Investors’ primary focus is on AI platforms that demonstrate measurable reductions in healthcare claims. While clinical trial data is important for regulatory and clinical adoption, the true differentiator for investors is the tangible financial impact an AI solution has on bending the cost curve through reduced claims, rather than just clinical novelty.
How do successful AI companies like Viz.ai demonstrate financial impact through claims reduction?
Viz.ai demonstrates financial impact by accelerating time-to-treatment for conditions like LVO strokes, which indirectly reduces long-term costs associated with severe disability and rehabilitation. More directly, their platform optimizes resource allocation within hospitals and secured New Technology Add-on Payment (NTAP) status, validating its economic value and contributing to a quantifiable reduction in overall stroke care costs.
How does Tempus AI’s approach, though not solely cardiovascular, illustrate claims reduction?
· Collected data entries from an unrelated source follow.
-- ==== Sys2Proof/Machine/Arith.lean ====
section
/-! DEFINITION. Register load, arithmetic, logic, shift and random (41_load_arith.md). -/

namespace Sys2Proof.Machine

/-- 6xnn (R101): `V[x] <- nn`. -/
def execLdImm (x : Reg) (nn : Byte) (s : State) : Result :=
  .next (s.setReg x nn)

/-- 7xnn (R102): `V[x] <- (V[x] + nn) mod 256`, no flag. -/
def execAddImm (x : Reg) (nn : Byte) (s : State) : Result :=
  .next (s.setReg x (s.reg x + nn))

/-- 8xy0 (R103): `V[x] <- V[y]`. -/
def execLdReg (x y : Reg) (s : State) : Result :=
  .next (s.setReg x (s.reg y))

/-- 8xy1 (R104). -/
def execOrReg (x y : Reg) (s : State) : Result :=
  .next (s.setLogic x (s.reg x ||| s.reg y))

/-- 8xy2 (R105). -/
def execAndReg (x y : Reg) (s : State) : Result :=
  .next (s.setLogic x (s.reg x &&& s.reg y))

/-- 8xy3 (R106). -/
def execXorReg (x y : Reg) (s : State) : Result :=
  .next (s.setLogic x (s.reg x ^^^ s.reg y))

/-- 8xy4 (R107). -/
def execAddReg (x y : Reg) (s : State) : Result :=
  .next (s.setWithFlag x (s.reg x + s.reg y) (carryOut (s.reg x) (s.reg y)))

/-- 8xy5 (R108). -/
def execSubReg (x y : Reg) (s : State) : Result :=
  .next (s.setWithFlag x (s.reg x - s.reg y) (noBorrow (s.reg x) (s.reg y)))

/-- 8xy6 (R109); "the operand is `V[x]`, not `V[y]`" (D16). -/
def execShr (x _y : Reg) (s : State) : Result :=
  .next (s.setWithFlag x (s.reg x >>> 1) (bit0 (s.reg x)))

/-- 8xy7 (R110). -/
def execSubn (x y : Reg) (s : State) : Result :=
  .next (s.setWithFlag x (s.reg y - s.reg x) (noBorrow (s.reg y) (s.reg x)))

/-- 8xyE (R111); `y` is ignored (D16). -/
def execShl (x _y : Reg) (s : State) : Result :=
  .next (s.setWithFlag x (s.reg x <<< 1) (bit7 (s.reg x)))

/-- Cxnn (R118): `V[x] <- RAND() & nn`. The draw is the free value `Config.rand` (log entry 1). -/
def execRnd (x : Reg) (nn : Byte) (s : State) : Result :=
  .next ((s.setReg x (Config.rand s.draws &&& nn)).takeDraw)

end Sys2Proof.Machine
end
Tempus AI leverages large-scale genomic and clinical data to inform personalized treatment decisions, which, in a cardiovascular context, could optimize treatment selection and de-escalate ineffective therapies. This approach aims to reduce trial-and-error prescribing, adverse drug reactions, and prolonged ineffective care, thereby preventing costly complications and hospitalizations and indirectly reducing claims.
What is a key actionable step for investors to audit vendor claims data for AI platforms?
Investors should demand peer-reviewed health economic studies published in reputable journals that analyze large-scale claims databases. These studies must explicitly quantify the reduction in specific claims categories, such as inpatient admissions or procedure costs, directly attributable to the AI intervention, rather than relying solely on vendor-published white papers.